BFI has dug into the conflict, unearthing even more information, and giving us even less hope that we will see a resolution any time soon. Many of us expected the film, which finished filming in early 2013, to make the rounds at some of mid to later year festivals. It did play at the Busan International Film Festival, but that’s it. It’s worth mentioning that Bong took the opportunity to inform American viewers that this might be their only chance to see his version of the film. The Korean distributor CJ Entertainment apparently tried to show Bong’s cut to the programmers at the Toronto International Film Festival, but that move was blocked by TWC, who said that their North American approved edit wasn’t ready.
The cuts TWC is after include 25-minutes “and the elimination of most of the character-detail.” That sounds horrendous.
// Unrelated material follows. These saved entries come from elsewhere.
theorem State.frameInject_touch (s : State) : Touch 0x3FD305056C1FFA0 s (State.frameInject s) := by
  unfold State.frameInject
  try dsimp only
  repeat' first
    | (show sub _ _ = true; decide +kernel)
    | (show State.sizesOk _ = true → _; first | with_reducible exact id | (intro hz; simp only [State.sizesOk, listSet_length, List.length_map, List.length_replicate] at hz ⊢; first | exact hz | (rw [sizesOf_iff] at hz ⊢; and_intros <;> first | rfl | exact hz.1 | exact hz.2.1 | exact hz.2.2.1 | exact hz.2.2.2.1 | exact hz.2.2.2.2.1 | exact hz.2.2.2.2.2.1 | exact hz.2.2.2.2.2.2)))
    | (show _ ∧ _; and_intros <;> first | (apply Or.inl; decide +kernel) | (apply Or.inr; with_reducible rfl))
    | with_reducible assumption
    | with_reducible exact Touch.refl _
    | with_reducible apply Touch.to (State.stallInject_touch ..)
    | with_reducible apply Touch.to (State.ref10End_touch ..)
    | with_reducible apply Touch.to (State.inject_touch ..)
    | with_reducible apply Touch.to (State.babble_touch ..)
    | with_reducible apply Touch.to (State.loseSource_touch ..)
    | with_reducible apply Touch.to (State.ref10Lost_touch ..)
    | with_reducible refine Touch.ite ?_ ?_
    | with_reducible refine Touch.forEach ?_ (fun _ _ _ => ?_)
    | (show _ < 32; decide)
    | split
    | dsimp only
    | with_reducible refine Touch.mk' ?_ rfl rfl ?_ ?_

theorem State.queueUe_touch (s : State) (w : BadWord) : Touch 0x790300056C01F60 s (State.queueUe s w) := by
  unfold State.queueUe
  try dsimp only
  repeat' first
    | (show sub _ _ = true; decide +kernel)
    | with_reducible exact Touch.refl _
    | with_reducible apply Touch.to (State.draw_touch ..)
    | with_reducible apply Touch.to (State.dropFlip_touch ..)
    | with_reducible apply Touch.to (State.detectAt_touch ..)
    | with_reducible apply Touch.to (State.galleryHalt_touch ..)
    | with_reducible refine Touch.ite ?_ ?_
    | (show _ < 32; decide)
    | split
    | dsimp only

theorem State.portStop_touch (s : State) (n : Nat) : Touch 0x3FD000056C1F920 s (State.portStop s n) := by
  unfold State.portStop
  try dsimp only
  repeat' first
    | (show sub _ _ = true; decide +kernel)
    | with_reducible exact Touch.refl _
    | with_reducible apply Touch.to (State.portDisable_touch ..)
    | with_reducible refine Touch.ite ?_ ?_
    | split
    | dsimp only

theorem State.ueFound_touch (s : State) (w : BadWord) : Touch 0x7FF300076C7FF60 s (State.ueFound s w) := by
  unfold State.ueFound
  try dsimp only
  repeat' first
    | (show sub _ _ = true; decide +kernel)
    | (show State.sizesOk _ = true → _; first | with_reducible exact id | (intro hz; simp only [State.sizesOk, listSet_length, List.length_map, List.length_replicate] at hz ⊢; first | exact hz | (rw [sizesOf_iff] at hz ⊢; and_intros <;> first | rfl | exact hz.1 | exact hz.2.1 | exact hz.2.2.1 | exact hz.2.2.2.1 | exact hz.2.2.2.2.1 | exact hz.2.2.2.2.2.1 | exact hz.2.2.2.2.2.2)))
    | (show _ ∧ _; and_intros <;> first | (apply Or.inl; decide +kernel) | (apply Or.inr; with_reducible rfl))
    | with_reducible exact Touch.refl _
    | with_reducible apply Touch.to (State.queueUe_touch ..)
    | with_reducible apply Touch.to (State.detect_touch ..)
    | with_reducible apply Touch.to (State.dropFlip_touch ..)
    | with_reducible apply Touch.setRegs
    | with_reducible apply Touch.to (State.freeCtx_touch ..)
    | with_reducible apply Touch.to (State.portStop_touch ..)
    | with_reducible apply Touch.to (State.loadShow_touch ..)
    | with_reducible apply Touch.to (State.catDrop_touch ..)
    | with_reducible apply Touch.to (State.draw_touch ..)
    | with_reducible apply Touch.to (State.routeClear_touch ..)
    | with_reducible apply Touch.to (State.addFlips_touch ..)
    | with_reducible apply Touch.to (State.modTw_touch ..)
    | with_reducible apply Touch.to (State.put_touch ..)
    | with_reducible refine Touch.ite ?_ ?_
    | (first | (refine up_40000 ?_ (by decide +kernel); simp only [R.pxCtrl]; omega) | (intro j hj; refine up_40000 ?_ (by decide +kernel); refine Nat.le_trans ?_ hj; simp only [R.pxCtrl]; omega))
    | (show _ < 32; decide)
    | split
    | dsimp only
    | with_reducible refine Touch.mk' ?_ rfl rfl ?_ ?_

theorem State.wordsFound_touch (s : State) (ws : List BadWord) (fix : Bool) : Touch 0x7FF300076C7FF60 s (State.wordsFound s ws fix) := by
  unfold State.wordsFound
  try dsimp only
  repeat' first
    | (show sub _ _ = true; decide +kernel)
    | with_reducible assumption
    | with_reducible exact Touch.refl _
    | with_reducible apply Touch.to (State.ueFound_touch ..)
    | with_reducible apply Touch.to (State.ramCe_touch ..)
    | with_reducible apply Touch.to (State.dropFlip_touch ..)
    | with_reducible refine Touch.ite ?_ ?_
    | with_reducible refine Touch.forEach ?_ (fun _ _ _ => ?_)
    | split
    | dsimp only

theorem State.planReads_touch (s : State) : Touch 0x7FF300076C7FF60 s (State.planReads s) := by
  unfold State.planReads
  try dsimp only
  repeat' first
    | (show sub _ _ = true; decide +kernel)
    | with_reducible exact Touch.refl _
    | with_reducible apply Touch.to (State.wordsFound_touch ..)
    | with_reducible apply Touch.to (State.ramFire_touch ..)
    | dsimp only

theorem State.fstSend_touch (s : State) (n : Nat) : Touch 0x300000000002020 s (State.fstSend s n) := by
  unfold State.fstSend
  try dsimp only
  repeat' first
    | (show sub _ _ = true; decide +kernel)
    | with_reducible exact Touch.refl _
    | with_reducible apply Touch.to (State.put_touch ..)
    | with_reducible apply Touch.to (State.modPort_touch ..)
    | with_reducible apply Touch.to (State.emit_touch ..)
    | with_reducible refine Touch.ite ?_ ?_
    | (refine up_20000 ?_ (by decide +kernel); simp only [F.gpLinkStatus_pad_bits, R.gpLinkStatus]; omega)
    | split
    | dsimp only

theorem State.planStart_touch (s : State) (n : Nat) : Touch 0x7FF3000120A3E30 s (State.planStart s n) := by
  unfold State.planStart
  try dsimp only
  repeat' first
    | (show sub _ _ = true; decide +kernel)
    | with_reducible assumption
    | with_reducible exact Touch.refl _
    | with_reducible apply Touch.to (State.reflexLost_touch ..)
    | with_reducible apply Touch.to (State.outDisplaced_touch ..)
    | with_reducible apply Touch.to (State.modCu_touch ..)
    | with_reducible apply Touch.to (State.put_touch ..)
    | with_reducible apply Touch.to (State.putB_touch ..)
    | with_reducible apply Touch.to (State.modPort_touch ..)
    | with_reducible apply Touch.to (State.countMissed_touch ..)
    | with_reducible refine Touch.ite ?_ ?_
    | with_reducible refine Touch.forEach ?_ (fun _ _ _ => ?_)
    | (refine up_8000 ?_ (by decide +kernel); simp only [F.cuPortPlan_items, F.cuPortPlan_periodic_end, F.cuPortPlan_repeated, F.cuPortUrgent_used_ns, R.cuPortPlan, R.cuPortUrgent]; omega)
    | split
    | dsimp only

theorem State.ringsRead_touch (s : State) (n : Nat) : Touch 0x600000002021030 s (State.ringsRead s n) := by
  unfold State.ringsRead
  try dsimp only
  repeat' first
    | (show sub _ _ = true; decide +kernel)
    | with_reducible assumption
    | with_reducible exact Touch.refl _
    | with_reducible apply Touch.to (State.outRingRead_touch ..)
    | with_reducible refine Touch.forEach ?_ (fun _ _ _ => ?_)
    | dsimp only

theorem State.probeResynced_touch (s : State) (n : Nat) : Touch 0x2000 s (State.probeResynced s n) := by
  unfold State.probeResynced
  try dsimp only
  repeat' first
    | (show sub _ _ = true; decide +kernel)
    | with_reducible assumption
    | with_reducible exact Touch.refl _
    | with_reducible apply Touch.to (State.serve_touch ..)
    | with_reducible refine Touch.forEach ?_ (fun _ _ _ => ?_)
    | split
    | dsimp only

theorem State.pollUnranged_touch (s : State) (n : Nat) (f : Nat) : Touch 0x2000 s (State.pollUnranged s n f) := by
  unfold State.pollUnranged
  try dsimp only
  repeat' first
    | (show sub _ _ = true; decide +kernel)
    | with_reducible assumption
    | with_reducible exact Touch.refl _
    | with_reducible apply Touch.to (State.serve_touch ..)
    | with_reducible refine Touch.ite ?_ ?_
    | with_reducible refine Touch.forEach ?_ (fun _ _ _ => ?_)
    | split
    | dsimp only

theorem State.frameWork_touch (s : State) (e : List SramFlip) : Touch 0x7FF30507FCFFFF0 s (State.frameWork s e) := by
  unfold State.frameWork
  try dsimp only
  repeat' first
    | (show sub _ _ = true; decide +kernel)
    | with_reducible assumption
    | with_reducible exact Touch.refl _
    | with_reducible apply Touch.to (State.frameInject_touch ..)
    | with_reducible apply Touch.to (State.twinFrame_touch ..)
    | with_reducible apply Touch.to (State.planReads_touch ..)
    | with_reducible apply Touch.to (State.addFlips_touch ..)
    | with_reducible apply Touch.to (State.razeTrees_touch ..)
    | with_reducible apply Touch.to (State.fstSend_touch ..)
    | with_reducible apply Touch.to (State.planStart_touch ..)
    | with_reducible apply Touch.to (State.ringsRead_touch ..)
    | with_reducible apply Touch.to (State.probeResynced_touch ..)
    | with_reducible apply Touch.to (State.pollUnranged_touch ..)
    | with_reducible apply Touch.to (State.delaysRun_touch ..)
    | with_reducible apply Touch.to (State.evKick_touch ..)
    | with_reducible apply Touch.to (State.evHeadRead_touch ..)
    | with_reducible apply Touch.to (State.flushOwed_touch ..)
    | with_reducible refine Touch.ite ?_ ?_
    | with_reducible refine Touch.forEach ?_ (fun _ _ _ => ?_)
    | split
    | dsimp only

theorem State.frameBegin_touch (s : State) (e : List SramFlip) : Touch 0x7FFFFF07FFFFFF0 s (State.frameBegin s e) := by
  unfold State.frameBegin
  try dsimp only
  repeat' first
    | (show sub _ _ = true; decide +kernel)
    | with_reducible exact Touch.refl _
    | with_reducible apply Touch.to (State.addFlips_touch ..)
    | with_reducible apply Touch.to (State.frameNext_touch ..)
    | with_reducible apply Touch.to (State.planCutoff_touch ..)
    | with_reducible apply Touch.to (State.frameWork_touch ..)
    | with_reducible refine Touch.ite ?_ ?_
    | split
    | dsimp only

theorem State.probeDueAt_touch (s : State) (n : Nat) (a : Nat) : Touch 0x2000 s (State.probeDueAt s n a) := by
  unfold State.probeDueAt
  try dsimp only
  repeat' first
    | (show sub _ _ = true; decide +kernel)
    | with_reducible exact Touch.refl _
    | with_reducible apply Touch.to (State.serve_touch ..)
    | with_reducible refine Touch.ite ?_ ?_
    | split
    | dsimp only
Their goal is to turn Snowpiercer into “a more conventional action-thriller,” one that will play better for, in TWC’s words, “audiences in Iowa and Oklahoma.” If you didn’t already suspect that the intent is to dumb the product down, there you have it in rather obvious language.
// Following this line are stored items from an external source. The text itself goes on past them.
-- ==== Sys2Proof/Laws/FrameConservator.lean ====
section
/-! SUPPORT. What each operation of Machine/Conservator.lean touches: the parts of its set (Laws/Touch.lean), and nothing else. -/

set_option linter.unusedSimpArgs false
set_option linter.unusedVariables false
set_option Elab.async false

namespace Sys2Proof.Machine

theorem State.setPower_touch (s : State) (st : Nat) : Touch 0x30000000000 s (State.setPower s st) := by
  unfold State.setPower
  try dsimp only
  repeat' first
    | (show sub _ _ = true; decide +kernel)
    | with_reducible exact Touch.refl _
    | with_reducible apply Touch.to (State.raise_touch ..)
    | with_reducible apply Touch.to (State.put_touch ..)
    | with_reducible refine Touch.ite ?_ ?_
    | split
    | dsimp only

theorem State.modCn_touch (s : State) (f : Cn → Cn) : Touch 0x800 s (State.modCn s f) := by
  unfold State.modCn
  try dsimp only
  repeat' first
    | (show sub _ _ = true; decide +kernel)
    | (show State.sizesOk _ = true → _; first | with_reducible exact id | (intro hz; simp only [State.sizesOk, listSet_length, List.length_map, List.length_replicate] at hz ⊢; first | exact hz | (rw [sizesOf_iff] at hz ⊢; and_intros <;> first | rfl | exact hz.1 | exact hz.2.1 | exact hz.2.2.1 | exact hz.2.2.2.1 | exact hz.2.2.2.2.1 | exact hz.2.2.2.2.2.1 | exact hz.2.2.2.2.2.2)))
    | (show _ ∧ _; and_intros <;> first | (apply Or.inl; decide +kernel) | (apply Or.inr; with_reducible rfl))
    | with_reducible exact Touch.refl _
    | dsimp only
    | with_reducible refine Touch.mk' ?_ rfl rfl ?_ ?_

theorem State.leaveL1_touch (s : State) : Touch 0x1000 s (State.leaveL1 s) := by
  unfold State.leaveL1
  try dsimp only
  repeat' first
    | (show sub _ _ = true; decide +kernel)
    | (show State.sizesOk _ = true → _; first | with_reducible exact id | (intro hz; simp only [State.sizesOk, listSet_length, List.length_map, List.length_replicate] at hz ⊢; first | exact hz | (rw [sizesOf_iff] at hz ⊢; and_intros <;> first | rfl | exact hz.1 | exact hz.2.1 | exact hz.2.2.1 | exact hz.2.2.2.1 | exact hz.2.2.2.2.1 | exact hz.2.2.2.2.2.1 | exact hz.2.2.2.2.2.2)))
    | (show _ ∧ _; and_intros <;> first | (apply Or.inl; decide +kernel) | (apply Or.inr; with_reducible rfl))
    | with_reducible exact Touch.refl _
    | with_reducible refine Touch.ite ?_ ?_
    | split
    | dsimp only
    | with_reducible refine Touch.mk' ?_ rfl rfl ?_ ?_

theorem State.icRestore_touch (s : State) : Touch 0x40000000000900 s (State.icRestore s) := by
  unfold State.icRestore
  try dsimp only
  repeat' first
    | (show sub _ _ = true; decide +kernel)
    | (show State.sizesOk _ = true → _; first | with_reducible exact id | (intro hz; simp only [State.sizesOk, listSet_length, List.length_map, List.length_replicate] at hz ⊢; first | exact hz | (rw [sizesOf_iff] at hz ⊢; and_intros <;> first | rfl | exact hz.1 | exact hz.2.1 | exact hz.2.2.1 | exact hz.2.2.2.1 | exact hz.2.2.2.2.1 | exact hz.2.2.2.2.2.1 | exact hz.2.2.2.2.2.2)))
    | (show _ ∧ _; and_intros <;> first | (apply Or.inl; decide +kernel) | (apply Or.inr; with_reducible rfl))
    | with_reducible exact Touch.refl _
    | with_reducible apply Touch.to (State.modCn_touch ..)
    | with_reducible apply Touch.to (State.bump_touch ..)
    | with_reducible refine Touch.ite ?_ ?_
    | split
    | dsimp only
    | with_reducible refine Touch.mk' ?_ rfl rfl ?_ ?_

theorem State.treesWake_touch (s : State) (ns : List Nat) : Touch 0x3FF000056C7F920 s (State.treesWake s ns) := by
  unfold State.treesWake
  try dsimp only
  repeat' first
    | (show sub _ _ = true; decide +kernel)
    | with_reducible assumption
    | with_reducible exact Touch.refl _
    | with_reducible apply Touch.to (State.modPort_touch ..)
    | with_reducible apply Touch.to (State.suspended_touch ..)
    | with_reducible apply Touch.to (State.resume_touch ..)
    | with_reducible refine Touch.ite ?_ ?_
    | with_reducible refine Touch.forEach ?_ (fun _ _ _ => ?_)
    | split
    | dsimp only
One other addition Weinstein wants—it should go without saying at this point that Bong doesn’t want any of these things to happen—are voiceovers that bookend the film at the open and close. He even suggested that his “friend” Neil Gaiman be the one to write them. If you absolutely must have unnecessary voiceover, you could do a lot worse than Gaiman, but still, he has enough to worry about with the recent rumors of Joseph Gordon Levitt adapting Sandman.
There have been some indications that TWC’s stance may be softening a bit. Snowpiercer will play the Berlin Film Festival, and reports have the director’s cut testing better with American audiences than the Weinstein version. And more than anything else, Bong seems committed to making sure that what we see in theaters, if it isn’t exactly his vision, at least meets with his approval. There’s still no release date, but I’m vaguely optimistic that we could see the film in 2014.
While all of this extracurricular activity has been going on, all Snowpiercer has done is rack up heaps of critical accolades and earn enough awards to start a trophy shop. Among other honors, the film won the Best Production Design award at the Asia-Pacific Film Festival, and take home Best Film, Director, and Cinematographer from the South Korean Film Critics Circle. We should also mention that it’s been a huge financial success in Korea, where it broke box office records, and has done a brisk business in France, where the graphic novel that serves as the source originated. More than anything, this last point might be the most important. Above everything, TWC wants to make money, and if the director’s cut will be the most profitable, that’s likely the one we’ll see.